▶ _WHAT TO PRODUCE_
Repeat exactly, and only, the lines of the entries below from the one with "(.slti (w.extractLsb' 20" through the one with "45 => decodeVperm w", both ends included.

▶ _THE INPUT_
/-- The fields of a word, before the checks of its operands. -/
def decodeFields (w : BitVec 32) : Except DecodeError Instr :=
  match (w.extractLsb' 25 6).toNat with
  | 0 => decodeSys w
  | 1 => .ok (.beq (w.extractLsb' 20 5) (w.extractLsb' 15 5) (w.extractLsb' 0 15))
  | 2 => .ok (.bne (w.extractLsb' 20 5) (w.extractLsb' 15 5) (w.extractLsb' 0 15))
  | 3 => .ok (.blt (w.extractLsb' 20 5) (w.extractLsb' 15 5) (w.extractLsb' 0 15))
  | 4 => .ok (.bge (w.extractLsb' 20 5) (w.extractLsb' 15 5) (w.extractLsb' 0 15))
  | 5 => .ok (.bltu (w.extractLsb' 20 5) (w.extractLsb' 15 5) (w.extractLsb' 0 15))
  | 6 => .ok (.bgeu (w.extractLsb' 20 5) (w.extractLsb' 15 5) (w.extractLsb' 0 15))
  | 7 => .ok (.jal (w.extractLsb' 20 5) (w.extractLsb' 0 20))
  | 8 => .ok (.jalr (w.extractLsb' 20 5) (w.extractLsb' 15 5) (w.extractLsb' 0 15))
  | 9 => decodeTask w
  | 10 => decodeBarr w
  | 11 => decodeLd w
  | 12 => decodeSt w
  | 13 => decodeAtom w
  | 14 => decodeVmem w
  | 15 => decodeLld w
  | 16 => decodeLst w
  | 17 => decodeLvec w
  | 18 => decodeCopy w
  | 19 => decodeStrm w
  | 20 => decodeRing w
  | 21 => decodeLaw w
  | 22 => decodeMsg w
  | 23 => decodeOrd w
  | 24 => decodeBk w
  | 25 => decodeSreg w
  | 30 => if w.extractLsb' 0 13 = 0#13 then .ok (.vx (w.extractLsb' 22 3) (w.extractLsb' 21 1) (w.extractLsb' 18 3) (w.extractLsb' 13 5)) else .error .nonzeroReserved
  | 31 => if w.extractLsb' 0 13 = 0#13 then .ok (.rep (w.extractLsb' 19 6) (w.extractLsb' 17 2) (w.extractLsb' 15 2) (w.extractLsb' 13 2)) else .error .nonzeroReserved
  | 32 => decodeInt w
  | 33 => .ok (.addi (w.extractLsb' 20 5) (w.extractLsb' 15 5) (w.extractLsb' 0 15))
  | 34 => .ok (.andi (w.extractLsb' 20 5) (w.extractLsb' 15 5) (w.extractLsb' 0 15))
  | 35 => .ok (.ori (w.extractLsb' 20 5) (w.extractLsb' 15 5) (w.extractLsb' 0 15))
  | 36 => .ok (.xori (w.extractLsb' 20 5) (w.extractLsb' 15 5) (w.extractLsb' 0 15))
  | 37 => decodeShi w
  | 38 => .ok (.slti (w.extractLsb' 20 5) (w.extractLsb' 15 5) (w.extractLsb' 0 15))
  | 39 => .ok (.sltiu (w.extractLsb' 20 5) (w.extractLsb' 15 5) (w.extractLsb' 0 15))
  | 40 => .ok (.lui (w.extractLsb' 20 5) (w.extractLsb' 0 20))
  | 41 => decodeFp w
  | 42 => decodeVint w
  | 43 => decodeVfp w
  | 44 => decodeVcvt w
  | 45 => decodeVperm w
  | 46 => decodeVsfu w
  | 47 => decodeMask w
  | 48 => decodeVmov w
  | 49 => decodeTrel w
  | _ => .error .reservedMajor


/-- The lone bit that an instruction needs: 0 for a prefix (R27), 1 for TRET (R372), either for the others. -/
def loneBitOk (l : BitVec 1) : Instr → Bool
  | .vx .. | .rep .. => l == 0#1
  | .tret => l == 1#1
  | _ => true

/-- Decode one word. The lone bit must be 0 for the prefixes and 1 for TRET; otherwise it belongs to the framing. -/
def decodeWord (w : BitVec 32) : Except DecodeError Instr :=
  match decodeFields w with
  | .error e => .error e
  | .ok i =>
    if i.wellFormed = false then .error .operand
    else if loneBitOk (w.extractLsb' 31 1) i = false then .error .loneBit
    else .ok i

▶ _EXERCISE SOLUTION_
  | 38 => .ok (.slti (w.extractLsb' 20 5) (w.extractLsb' 15 5) (w.extractLsb' 0 15))
  | 39 => .ok (.sltiu (w.extractLsb' 20 5) (w.extractLsb' 15 5) (w.extractLsb' 0 15))
  | 40 => .ok (.lui (w.extractLsb' 20 5) (w.extractLsb' 0 20))
  | 41 => decodeFp w
  | 42 => decodeVint w
  | 43 => decodeVfp w
  | 44 => decodeVcvt w
  | 45 => decodeVperm w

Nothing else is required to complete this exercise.